Activists argue that there’s a long history of packaging and commercializing Hawaiian culture, which now includes an attempt to do the same with poke, a traditional dish of raw marinated ahi tuna.

The petition states the Aloha Poke Company is “capitalizing on an Indigenous traditional dish,” and that they are part of a “gentrification, commodification, and cultural appropriation that is criminalizing and driving out poor and people of color from the urban core”— including the Algonquins, the first people of Chicago.

Hawaiian Congressman Kaniela Ing said that it’s bad enough that the word “Aloha” has been commodified over time, but to think that the company can have legal ownership over one of the most profound Hawaiian values is going too far.

“They should be suing you, but they probably won’t because that’s not Aloha,” Ing said.

The cease and desist letters to the small businesses read, in part: “Aloha Poke [Co.] would prefer to settle this matter amicably and without court intervention. We therefore request that you immediately stop all use of ‘Aloha’ and ‘Aloha Poke.'”

Aloha Poke Co. said in a statement there is “zero truth” to claims that Hawaiian-owned businesses can’t use the words “Aloha” or “poke,” just not in their businesses and not together. They said they’re aiming to stop “trademark infringers” and that all who have received letters have complied and no business has closed because of it.

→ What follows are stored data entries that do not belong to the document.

-- ==== Sys2Proof/Machine/Sbus.lean ====
section
/-! DEFINITION. The sensor bus (10_ports_and_lanes.md R322 to R326). -/

namespace Sys2Proof.Machine

open Sys2Proof

/-- Bytes without FCS are queued for the sensor-bus MAC, padded to 64 bytes with their FCS. -/
def Chip.sbQueue (c : Chip) (l : List Byte) : Chip :=
  { c with pt.sbTx := c.pt.sbTx ++ [{ bytes := framed l, attempt := 0, start := none, backoff := 0, held := false }] }

/-- Picoseconds that a frame of `n` bytes takes with its preamble at 10 Mbit/s, and a slot time of 51.2 µs. -/
def sbusPs (n : Nat) : Nat := (n + 8) * 800000
def sbusSlot : Nat := 51200000

/-- The part of a transmission that lies at or after an instant. -/
def sbusSince (from_ : Nat) (x : Nat × Nat) : Nat := x.2 - max x.1 from_

/-- Transmit time of the 100 ms that end at an instant, in ps. -/
def Chip.sbusUsed (c : Chip) (end_ : Nat) : Nat := (c.pt.sbHist.map (sbusSince (end_ - 100 * msPs))).sum

/-- Does a transmission that starts now and lasts `d` keep the duty bound in every window that it touches (R326)? -/
def Chip.sbusFits (c : Chip) (d : Nat) : Bool := decide (c.sbusUsed (c.now + d) + d ≤ c.dutyMax * msPs)

/-- A transmission is remembered for the duty bound, for 200 ms. -/
def Chip.sbusKeep (c : Chip) (e : Nat) : Chip :=
  { c with pt.sbHist := c.pt.sbHist.filter (fun (x : Nat × Nat) => decide (c.now ≤ x.2 + 200 * msPs)) ++ [(c.now, e)] }

/-- How a transmission goes: to its end, into a collision after so many ps, or on without end until JABBER cuts it off. -/
inductive SbusWay where
  | done
  | collides (after : Nat)
  | runs
deriving DecidableEq, Repr

/-- The frame `x` at the head starts; `rest` waits behind it (R322). After a collision and its jam of 32 bits the backoff is drawn
from the entropy source: a free value (log entry 3). -/
def Chip.sbusStart (c : Chip) (x : SbusTx) (rest : List SbusTx) (way : SbusWay) : Chip :=
  have d := sbusPs x.bytes.length
  if c.sbusFits d = false then
    if x.held then c else (({ c with pt.sbTx := { x with held := true } :: rest }.inc C.SBS_GUARD_HELD 0).wg R.SBS_EVT_GUARD_HELD 0 1)
  else match way with
  | .done => (({ c with pt.sbTx := rest }.sbusKeep (c.now + d)).inc C.SBS_TX_FRAMES 0).emit .sbusFrame 0 [] x.bytes
  | .runs => { c with pt.sbTx := { x with start := some c.now, held := false } :: rest }
  | .collides a =>
    have e := c.now + min a d + 3200000
    have n := x.attempt + 1
    have c := (c.sbusKeep e).inc C.SBS_COLLISIONS 0
    if 16 ≤ n then { c with pt.sbTx := rest }.inc C.SBS_TX_ABORT 0
    else
      have r := c.draw
      { r.2 with pt.sbTx := { x with attempt := n, held := false, backoff := e + r.1 % 2 ^ (min n 10) * sbusSlot } :: rest }

/-- The head of the frames to send, where the MAC runs and the wire is not its own. -/
def Chip.sbusHead (c : Chip) : Option (SbusTx × List SbusTx) := match c.pt.sbTx with
  | x :: rest => if c.rb R.SBS_CFG_EN 0 ∧ c.domOn 2 = true ∧ x.start.isNone ∧ c.pt.sbHist.all (fun y => decide (y.2 ≤ c.now)) then some (x, rest) else none
  | [] => none

/-- SBUS_FRAME_TX: the MAC starts the first attempt of a frame. -/
def sbusFrameTx (way : SbusWay) (c : Chip) : Chip := match c.sbusHead with
  | some (x, rest) => if x.attempt = 0 ∧ x.held = false then c.sbusStart x rest way else c
  | none => c

/-- SBUS_BACKOFF_END: a later attempt. -/
def sbusBackoffEnd (way : SbusWay) (c : Chip) : Chip := match c.sbusHead with
  | some (x, rest) => if 0 < x.attempt ∧ x.held = false ∧ x.backoff ≤ c.now then c.sbusStart x rest way else c
  | none => c

/-- SBUS_GUARD_RELEASE: the frame held by the duty bound starts once it fits. -/
def sbusGuardRelease (way : SbusWay) (c : Chip) : Chip := match c.sbusHead with
  | some (x, rest) => if x.held then c.sbusStart x rest way else c
  | none => c

/-- The operand of the three rows: none for a transmission without collision, `some a` for a collision `a` ps after its start;
`runs` for a transmission that does not end. -/
def sbusWay (coll : Option Nat) (runs : Bool) : SbusWay := match coll with
  | some a => .collides a
  | none => if runs then .runs else .done

def execSbusFrameTx (t : Nat) (coll : Option Nat) (runs : Bool) (s : State) : Host.Outcome State Fault Refusal := s.on t (fun _ => sbusFrameTx (sbusWay coll runs))
def execSbusBackoffEnd (t : Nat) (coll : Option Nat) (runs : Bool) (s : State) : Host.Outcome State Fault Refusal := s.on t (fun _ => sbusBackoffEnd (sbusWay coll runs))
def execSbusGuardRelease (t : Nat) (coll : Option Nat) (runs : Bool) (s : State) : Host.Outcome State Fault Refusal := s.on t (fun _ => sbusGuardRelease (sbusWay coll runs))

/-- SBUS_JABBER: a transmission still running 2 ms after its start is cut off. -/
def sbusJabber (c : Chip) : Chip := match c.pt.sbTx with
  | x :: rest => match x.start with
    | some a => if a + 2 * msPs ≤ c.now then { c with pt.sbTx := rest, pt.sbHist := c.pt.sbHist ++ [(a, c.now)] }.inc C.SBS_JABBER 0 else c
    | none => c
  | [] => c

def execSbusJabber (t : Nat) (s : State) : Host.Outcome State Fault Refusal := s.on t (fun _ => sbusJabber)

/-! ## Polls (R324) -/

/-- DA of an entry. -/
def Chip.pollDa (c : Chip) (e : Nat) : Nat := c.rg R.SBS_POLL_DA_LO_DA e + c.rg R.SBS_POLL_DA_HI_DA e * 2 ^ 32

/-- A POLL with the next SEQ of its entry is queued. -/
def Chip.pollSend (c : Chip) (p : Poll) : Chip :=
  have e := p.entry
  have seq := (c.rg R.SBS_POLL_STAT_SEQ e + 1) % 65536
  have body := (List.range 4).flatMap (fun w => beBytes 4 (c.rg R.SBS_POLL_BODY_BYTES (8 * e + w)))
  have l := beBytes 6 (c.pollDa e) ++ beBytes 6 c.sbusMac ++ beBytes 2 0x88B6 ++ beBytes 1 0x41 ++ beBytes 1 0 ++ beBytes 2 seq ++ beBytes 2 16 ++ body
  ({ c with pt.polls := c.pt.polls ++ [{ p with seq := seq, sent := c.now }] }.wg R.SBS_POLL_STAT_SEQ e seq).sbQueue l |>.inc C.SBS_POLL_SENT 0

/-- SBUS_POLL_SEND: every INTERVAL, whether or not the poll before is answered. The entry's configuration is that of this instant. -/
def sbusPollSend (e : Nat) (c : Chip) : Chip :=
  if c.rb R.SBS_CFG_EN 0 ∧ c.domOn 2 = true ∧ c.rb R.SBS_POLL_CFG_EN e = true ∧ Tab.get 0 c.pt.pollDue e ≤ c.now then
    { c with pt.pollDue := c.pt.pollDue.set e (c.now + c.rg R.SBS_POLL_CFG_INTERVAL e * 10 * msPs) }.pollSend
      { entry := e, seq := 0, sent := 0, left := c.rg R.SBS_POLL_CFG_RETRY e, tmo := c.rg R.SBS_POLL_CFG_TIMEOUT e * msPs }
  else c

def execSbusPollSend (t : Nat) (e : Fin 64) (s : State) : Host.Outcome State Fault Refusal := s.on t (fun _ => sbusPollSend e.val)

/-- SBUS_POLL_TIMEOUT: no REPLY within TIMEOUT to the oldest poll of the entry that has waited so long. -/
def sbusPollTimeout (e : Nat) (c : Chip) : Chip := match c.pt.polls.find? (fun p => decide (p.entry = e ∧ p.sent + p.tmo ≤ c.now)) with
  | some p =>
    have c := { c with pt.polls := c.pt.polls.filter (fun (x : Poll) => decide (x.entry ≠ e ∨ x.seq ≠ p.seq)) }.inc C.SBS_POLL_MISS 0
    if 0 < p.left then c.pollSend { p with left := p.left - 1 }
    else (c.wg R.SBS_POLL_STAT_LOST e 1).wg R.SBS_EVT_POLL_LOST 0 1
  | none => c

def execSbusPollTimeout (t : Nat) (e : Fin 64) (s : State) : Host.Outcome State Fault Refusal := s.on t (fun _ => sbusPollTimeout e.val)

/-! ## Received frames (R324, R325) -/

/-- Entries whose DA is the source of a frame. -/
def Chip.sbusFrom (c : Chip) (l : List Byte) : List Nat := (List.range 64).filter (fun e => decide (c.pollDa e = beAt l 6 6 ∧ c.pollDa e ≠ 0))

/-- A frame is queued for the management cores in ring 32 (R365), or dropped and counted. -/
def Chip.sbusStore (c : Chip) (l : List Byte) : Chip :=
  have c := if (c.sbusFrom l).isEmpty then c.inc C.SBS_SBS_UNKNOWN 0 else c
  if c.wqFree 32 then c.wqPush 32 (beBytes 2 l.length ++ zeros 2 ++ l) else c.inc C.SBS_SBS_QFULL 0

/-- Is a received frame for the terminal: its own address, or broadcast, with the MAC running? -/
def Chip.sbusMine (c : Chip) (l : List Byte) : Bool :=
  c.rb R.SBS_CFG_EN 0 && c.domOn 2 && (decide (beAt l 0 6 = c.sbusMac) || decide (beAt l 0 6 = 0xFFFFFFFFFFFF))

/-- TYPE of a frame of the sensor protocol; 0 for another frame. -/
def sbusType (l : List Byte) : Nat := if beAt l 12 2 = 0x88B6 then byteAt l 14 else 0

/-- A frame without FCS of the wanted type is received: its effect, then its queueing. A frame with a bad FCS is counted; one that is not
of 64 to 1,518 bytes with its FCS is no frame (R322). -/
def Chip.sbusRx (c : Chip) (l : List Byte) (fcsOk want : Bool) (f : Chip → Chip) : Chip :=
  if c.sbusMine l = false ∨ want = false ∨ l.length < 60 ∨ 1514 < l.length then c
  else if fcsOk = false then c.inc C.SBS_RX_FCS_ERR 0
  else (f (c.inc C.SBS_RX_FRAMES 0)).sbusStore l

/-- A REPLY ends the wait of the polls that it answers, and clears LOST of their entries. -/
def Chip.sbusAnswer (c : Chip) (l : List Byte) : Chip :=
  (c.sbusFrom l).foldl (fun d e =>
    if d.pt.polls.any (fun p => decide (p.entry = e ∧ p.seq = beAt l 16 2)) then
      { d with pt.polls := d.pt.polls.filter (fun (p : Poll) => decide (p.entry ≠ e ∨ p.seq ≠ beAt l 16 2)) }.wg R.SBS_POLL_STAT_LOST e 0
    else d) c

def execSbusReply (t : Nat) (bytes : List Byte) (fcsOk : Bool) (s : State) : Host.Outcome State Fault Refusal :=
  s.on t (fun _ c => c.sbusRx bytes fcsOk (decide (sbusType bytes = 0x42)) (fun d => d.sbusAnswer bytes))

/-- Alarm bit and mask bit of entry `e`, which stand in a LO and a HI word. -/
def alarmFld (e : Nat) : Fld := if e < 32 then R.SBS_ALARM_LO_BITS else R.SBS_ALARM_HI_BITS
def maskFld (e : Nat) : Fld := if e < 32 then R.SBS_MASK_LO_BITS else R.SBS_MASK_HI_BITS

/-- An alarm bit takes a state; the instant from which it is active is kept. -/
def Chip.alarmBit (c : Chip) (e : Nat) (on : Bool) : Chip :=
  { (c.wbit (alarmFld e) 0 (e % 32) on) with pt.almOn := if on then c.pt.almOn.set e c.now else c.pt.almOn.erase e }

/-- An ALARM of entry `e` with its STATE (R325). -/
def Chip.sbusAlarm (c : Chip) (e : Nat) (on : Bool) : Chip :=
  have masked := c.rbit (maskFld e) 0 (e % 32)
  have c := if on then c else c.wbit (maskFld e) 0 (e % 32) false
  if c.rbit (alarmFld e) 0 (e % 32) = on then c
  else
    have age := match c.pt.almAt.find e with
      | some a => some (c.now - a)
      | none => none
    have young := fun (b : Nat) => match age with
      | some x => decide (x < b)
      | none => false
    if young (c.rg R.SBS_POLL_DA_HI_MINW e * usPs) then c
    else if young msPs then (c.alarmBit e on).inc C.SBS_ALARM_OVERRUN 0
    else
      have c := ({ c with pt.almAt := c.pt.almAt.set e c.now }.alarmBit e on).inc C.SBS_ALARM_EVENTS 0
      if masked then c else c.wg R.SBS_EVT_ALARM 0 1

def execSbusAlarm (t : Nat) (bytes : List Byte) (fcsOk : Bool) (s : State) : Host.Outcome State Fault Refusal :=
  s.on t (fun _ c => c.sbusRx bytes fcsOk (decide (sbusType bytes = 0x43)) (fun d => (d.sbusFrom bytes).foldl (fun x e => x.sbusAlarm e (bit (byteAt bytes 15) 0)) d))

def execSbusFrameRx (t : Nat) (bytes : List Byte) (fcsOk : Bool) (s : State) : Host.Outcome State Fault Refusal :=
  s.on t (fun _ c => c.sbusRx bytes fcsOk (decide (sbusType bytes ≠ 0x42 ∧ sbusType bytes ≠ 0x43)) id)

/-- SBUS_ALARM_STUCK: a bit held active for STUCK seconds is masked. -/
def sbusAlarmStuck (e : Nat) (c : Chip) : Chip := match c.pt.almOn.find e with
  | some a =>
    if a + c.rg R.SBS_CFG_STUCK 0 * secPs ≤ c.now ∧ c.rbit (maskFld e) 0 (e % 32) = false then
      (c.wbit (maskFld e) 0 (e % 32) true).wg R.SBS_EVT_ALARM_STUCK 0 1
    else c
  | none => c

def execSbusAlarmStuck (t : Nat) (e : Fin 64) (s : State) : Host.Outcome State Fault Refusal := s.on t (fun _ => sbusAlarmStuck e.val)

end Sys2Proof.Machine
end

Carlos Ramirez-Rosa, a Chicago city councilman said the struggle of native Hawaiians is similar to that of minorities like Mexicans and Puerto Ricans, which is his own heritage.

“Not only do you want to steal someone’s culture and make money off of it, then you want to deny native people of their own ability to have their own livelihood,” he said.

The founder, Zach Friedlander, who is no longer at the company, offered an apology to Hawaiian people, but defended the company.

He admitted last year during an interview (7-minute mark) that his friend who went on a date to Hawaii came back and told him about poke’s popularity and encouraged him to jump onboard. He had little knowledge about the culture or the food at the time.

The company has an Aloha Cares campaign on its site advertising support for bringing the community together and extended a helping hand. However, zero organizations for supporting Hawaiian or Indigenous people are listed.

Tasha Kahele, native Hawaiian owner of the former Aloha Poke Stop in Anchorage, Alaska, ended up in financial strain with tens of thousands spent to change her business’s name.

But others like Jeffrey Sampson, owner of the almost two-year-old luncheonette Aloha Poke Shop in Honolulu, told the Aloha Poke Company to bring it on.

“They can bring it to Hawaii,” Sampson said. “And, if a judge tells me to take it down, we’ll take it down. Until that happens, that sign stays where it is.”